**Materials provided**
/-- Settles O37: the first and the last cell of an access decide it. -/
theorem accessValidExactlyWhenEveryCellMaps : Obligations.AccessValidExactlyWhenEveryCellMaps := by
  unfold Obligations.AccessValidExactlyWhenEveryCellMaps
  refine fun p a n hn => ⟨?_, validAccess_iff p a n⟩
  rw [validAccess_iff]
  constructor
  · intro ⟨hbot, htop⟩ i hi
    omega
  · intro h
    have first := h 0 hn
    have last := h (n - 1) (by omega)
    omega

/-! ## Data access (R42 to R44) -/

@[simp] theorem dataByte_byte (p : Params) (b : Byte) : dataByte p (.byte b) = some b := rfl

/-- R42: a head that a data read may take reads as 0x00. -/
@[simp] theorem dataByte_head_getD (p : Params) (w : HeadWord) : (dataByte p (.head w)).getD 0 = 0 := by
  unfold dataByte
  cases p.insnCellRead <;> rfl

/-- R42: a filler that a data read may take reads as 0x00. -/
@[simp] theorem dataByte_filler_getD (p : Params) : (dataByte p .filler).getD 0 = 0 := by
  unfold dataByte
  cases p.insnCellRead <;> rfl

/-- R44: byte `i` of the word at an address is what the cell `i` above it gives. -/
theorem byteOf_wordAt (s : State) (a : Nat) {i : Nat} (hi : i < 8) :
    byteOf (s.wordAt a) i = (dataByte s.params (s.cell (a + i))).getD 0 := byteOf_wordOfBytes _ hi

/-- Settles O38: `MemRead` by its two checks; what it reads is the word at the address, byte by byte. -/
theorem dataReadsFaultOrGatherBytes : Obligations.DataReadsFaultOrGatherBytes := by
  unfold Obligations.DataReadsFaultOrGatherBytes
  refine fun s a => ⟨fun hwin => ?_, fun hwin hcells => ?_, fun hwin hcells => ?_⟩
  · have unreadable : readable s a = false := by rw [readable, hwin, Bool.false_and]
    rw [memRead_error unreadable, hwin, if_neg Bool.false_ne_true]
  · have unreadable : readable s a = false := by rw [readable, hcells, Bool.and_false]
    rw [memRead_error unreadable, if_pos hwin]
  · have hread : readable s a = true := by rw [readable, hwin, hcells, Bool.true_and]
    refine ⟨_, memRead_ok hread, fun i hi => ?_⟩
    rw [byteOf_wordAt s _ hi]
    cases s.cell (a.toNat + i) with
    | byte b => rfl
    | head w => exact dataByte_head_getD s.params w
    | filler => exact dataByte_filler_getD s.params

/-- Settles O39: `MemWrite` outside the window and inside it. -/
theorem dataWritesFaultOrStoreBytes : Obligations.DataWritesFaultOrStoreBytes := by
  unfold Obligations.DataWritesFaultOrStoreBytes
  refine fun s a v => ⟨memWrite_outside v, fun hwin => ?_⟩
  obtain ⟨t, ht, hstored, hregs, hflags, hstatus⟩ := memWrite_storedWord v hwin
  exact ⟨t, ht, hstored, hregs, hflags, hstatus, memWrite_wf ht⟩

/-- R42: an address of the window at which a word is stored can be read. -/
theorem readable_of_storedWord {s t : State} {a v : Word} (hwin : inWindow8 t.params a = true)
    (h : storedWord s t a v) : readable t a = true := by
  rw [readable, hwin, Bool.true_and, cellsReadable, List.all_eq_true]
  intro i hi
  rw [h.1 i (List.mem_range.mp hi), cellReadable]

/-- R44: the word at an address at which a word is stored is that word. -/
theorem wordAt_of_storedWord {s t : State} {a v : Word} (h : storedWord s t a v) : t.wordAt a.toNat = v :=
  word_ext fun i hi => by rw [byteOf_wordAt t _ hi, h.1 i hi, dataByte_byte, Option.getD_some]

/-- Settles O40: a write that succeeds stores the word in the window, where it is read back. -/
theorem storeThenLoadReturnsValue : Obligations.StoreThenLoadReturnsValue := by
  unfold Obligations.StoreThenLoadReturnsValue
  intro s t a v h
  have hwin : inWindow8 s.params a = true := (memWrite_ok h).1
  obtain ⟨u, hu, hstored, _, _, hparams, _⟩ := memWrite_storedWord v hwin
  obtain rfl : u = t := Except.ok.inj (hu.symm.trans h)
  rw [memRead_ok (readable_of_storedWord (hparams ▸ hwin) hstored), wordAt_of_storedWord hstored]

/-! ## Instruction fetch (R45) -/

theorem fetchCell_outside {s : State} {a : Word} (h : ¬(s.params.memBot ≤ a.toNat ∧ a.toNat < s.params.memTop)) :
    fetchCell s a = .error ⟨.fetchWindow, a⟩ := by
  rw [fetchCell, mapAddr_outside h]

theorem fetchCell_not_head {s : State} {a : Word} (h : s.params.memBot ≤ a.toNat ∧ a.toNat < s.params.memTop)
    (hc : ∀ w, s.cell a.toNat ≠ .head w) : fetchCell s a = .error ⟨.fetchNotHead, a⟩ := by
  rw [fetchCell, mapAddr_inside h]
  cases hcell : s.cell a.toNat with
  | byte b => rfl
  | head w => exact absurd hcell (hc w)
  | filler => rfl

/-- R45: only the addressed cell is checked (decision D36). -/
theorem fetchCell_head {s : State} {a : Word} {w : HeadWord}
    (h : s.params.memBot ≤ a.toNat ∧ a.toNat < s.params.memTop) (hc : s.cell a.toNat = .head w) :
    fetchCell s a = .ok w := by
  rw [fetchCell, mapAddr_inside h, hc]

/-- R45, R161: a fetch that fails makes the step a fault that records no opcode. -/
theorem step_of_fetch_error {s : State} {e : Raised} (hr : s.runState = .running)
    (h : fetchCell s (s.reg .rip) = .error e) :
    ∃ t, step s = .next t ∧ faultRecorded t e.cause.kind e.cause.code e.addr (s.reg .rip) 0 := by
  have hs : step s = runningStep s := by rw [step, hr]
  exact ⟨_, by rw [hs, runningStep, h], rfl, rfl, rfl, rfl, rfl, rfl⟩

/-- Settles O7: the three answers of `FetchCell`, of which the first two make the step a fault. -/
theorem fetchFaultsAndFetches : Obligations.FetchFaultsAndFetches := by
  unfold Obligations.FetchFaultsAndFetches
  exact fun s hr =>
    ⟨fun hout => step_of_fetch_error hr (fetchCell_outside hout),
      fun hin hc => step_of_fetch_error hr (fetchCell_not_head hin hc),
      fun hin _ hc => fetchCell_head hin hc⟩

end Sys2Proof.Machine
end

section
/-! SUPPORT. The data-access faults of an instruction's operands (O13 to O15): which operand `Execute` reads first and which
next (spec/40_execution_core.md R86), and what an access that fails makes of the instruction. -/

namespace Sys2Proof.Machine

open Sys2Proof.Safety

/-! ## Reads (R42, R84) -/

/-- R42, R160: an instruction whose `Execute` comes to read an operand that cannot be read takes the fault of that read. -/
theorem execFaults_of_unreadable {i : Instr} {s : State} {m : Indirect} {k : Word → Except Stop State}
    (hi : i.wellFormed = true) (hb : bodyOf i s = reading s (.ind m) k) (hm : readable s (s.ea m) = false) :
    execFaults i s .address (if inWindow8 s.params (s.ea m) then 5 else 3) (s.ea m) := by
  have hf := exec_error hi (hb.trans (reading_error (readOp_error hm) k))
  cases hwin : inWindow8 s.params (s.ea m) <;> rw [hwin] at hf <;> exact hf

/-- R86: `Execute` begins with reading the source. -/
theorem bodyOf_eq_reading_source {i : Instr} {src : Operand} (s : State) (h : sourceOf i = some src) :
    ∃ k, bodyOf i s = reading s src k := by
  cases i <;> cases h <;> exact ⟨_, rfl⟩

/-- R86: once the source, if there is one, has been read, `Execute` goes on with reading the second operand. -/
theorem bodyOf_eq_reading_second {i : Instr} {s : State} {dst : Operand} (h : secondRead i = some dst)
    (hsrc : ∀ src, sourceOf i = some src → operandReadable s src = true) :
    ∃ k, bodyOf i s = reading s dst k := by
  cases i <;> cases h
  case incq | decq | negq | notq | sete | setne | setg | setge | setl | setle => exact ⟨_, rfl⟩
  all_goals exact ⟨_, reading_ok (readOp_ok (hsrc _ rfl)) _⟩

/-- Settles O13: `Execute` begins with reading the source, taken branch or not. -/
theorem unreadableSourceFaults : Obligations.UnreadableSourceFaults := by
  unfold Obligations.UnreadableSourceFaults
  intro i s m hi hsrc hm
  obtain ⟨k, hb⟩ := bodyOf_eq_reading_source s hsrc
  exact execFaults_of_unreadable hi hb hm

/-- Settles O14: after the source, `Execute` goes on with reading the second operand. -/
theorem unreadableDestinationFaults : Obligations.UnreadableDestinationFaults := by
  unfold Obligations.UnreadableDestinationFaults
  intro i s m hi hdst hsrc hm
  obtain ⟨k, hb⟩ := bodyOf_eq_reading_second hdst hsrc
  exact execFaults_of_unreadable hi hb hm

/-! ## Writes (R43, R85) -/

theorem writing_outside {s : State} {m : Indirect} (v : Word) (h : inWindow8 s.params (s.ea m) = false) :
    writing s (.ind m) v = .error ⟨⟨.writeWindow, s.ea m⟩, []⟩ :=
  writing_error (memWrite_outside v h)

theorem readingStack_ok {s : State} (h : readable s (s.reg .rsp) = true) (k : Word → Except Stop State) :
    readingStack s k = k (s.wordAt (s.reg .rsp).toNat) := by
  rw [readingStack, memRead_ok h]

/-- Settles O15: the only write of the three instructions fails, with cause 4. -/
theorem unwritableDestinationFaults : Obligations.UnwritableDestinationFaults := by
  unfold Obligations.UnwritableDestinationFaults
  intro s m hm hwin
  refine ⟨fun src hsrc hread => ?_, fun n hn => ?_, fun hread => ?_⟩
  · have hi : (Instr.movq src (.ind m)).wellFormed = true := Bool.and_eq_true_iff.mpr ⟨hsrc, hm⟩
    exact exec_error hi ((reading_ok (readOp_ok hread) _).trans (writing_outside _ hwin))
  · have hi : (Instr.leaq (.ind n) (.ind m)).wellFormed = true := Bool.and_eq_true_iff.mpr ⟨hn, hm⟩
    exact exec_error hi (writing_outside (s.ea n) hwin)
  · have hb : bodyOf (.popq (.ind m)) s = .error ⟨⟨.writeWindow, s.ea m⟩, []⟩ := by
      rw [bodyOf, popInto, readingStack_ok hread, writing_outside _ hwin]
    exact exec_error (i := .popq (.ind m)) hm hb

end Sys2Proof.Machine
end

section
/-! SUPPORT. The head word (spec/30_encoding.md): decoding and encoding are inverse (O1, O2), the checks of R68 run in their
order (O3), the fields that an instruction does not use are ignored (O4), and six words decode as written out (O5). -/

**Aim of the task**
Since only part of the listing is wanted, copy exactly the lines from the one holding "hwin, hcells, Bool.true_and]" to the one holding "(h : storedWord s t a v) : readable", both included.

**Answer box**
  · have hread : readable s a = true := by rw [readable, hwin, hcells, Bool.true_and]
    refine ⟨_, memRead_ok hread, fun i hi => ?_⟩
    rw [byteOf_wordAt s _ hi]
    cases s.cell (a.toNat + i) with
    | byte b => rfl
    | head w => exact dataByte_head_getD s.params w
    | filler => exact dataByte_filler_getD s.params

/-- Settles O39: `MemWrite` outside the window and inside it. -/
theorem dataWritesFaultOrStoreBytes : Obligations.DataWritesFaultOrStoreBytes := by
  unfold Obligations.DataWritesFaultOrStoreBytes
  refine fun s a v => ⟨memWrite_outside v, fun hwin => ?_⟩
  obtain ⟨t, ht, hstored, hregs, hflags, hstatus⟩ := memWrite_storedWord v hwin
  exact ⟨t, ht, hstored, hregs, hflags, hstatus, memWrite_wf ht⟩

/-- R42: an address of the window at which a word is stored can be read. -/
theorem readable_of_storedWord {s t : State} {a v : Word} (hwin : inWindow8 t.params a = true)
    (h : storedWord s t a v) : readable t a = true := by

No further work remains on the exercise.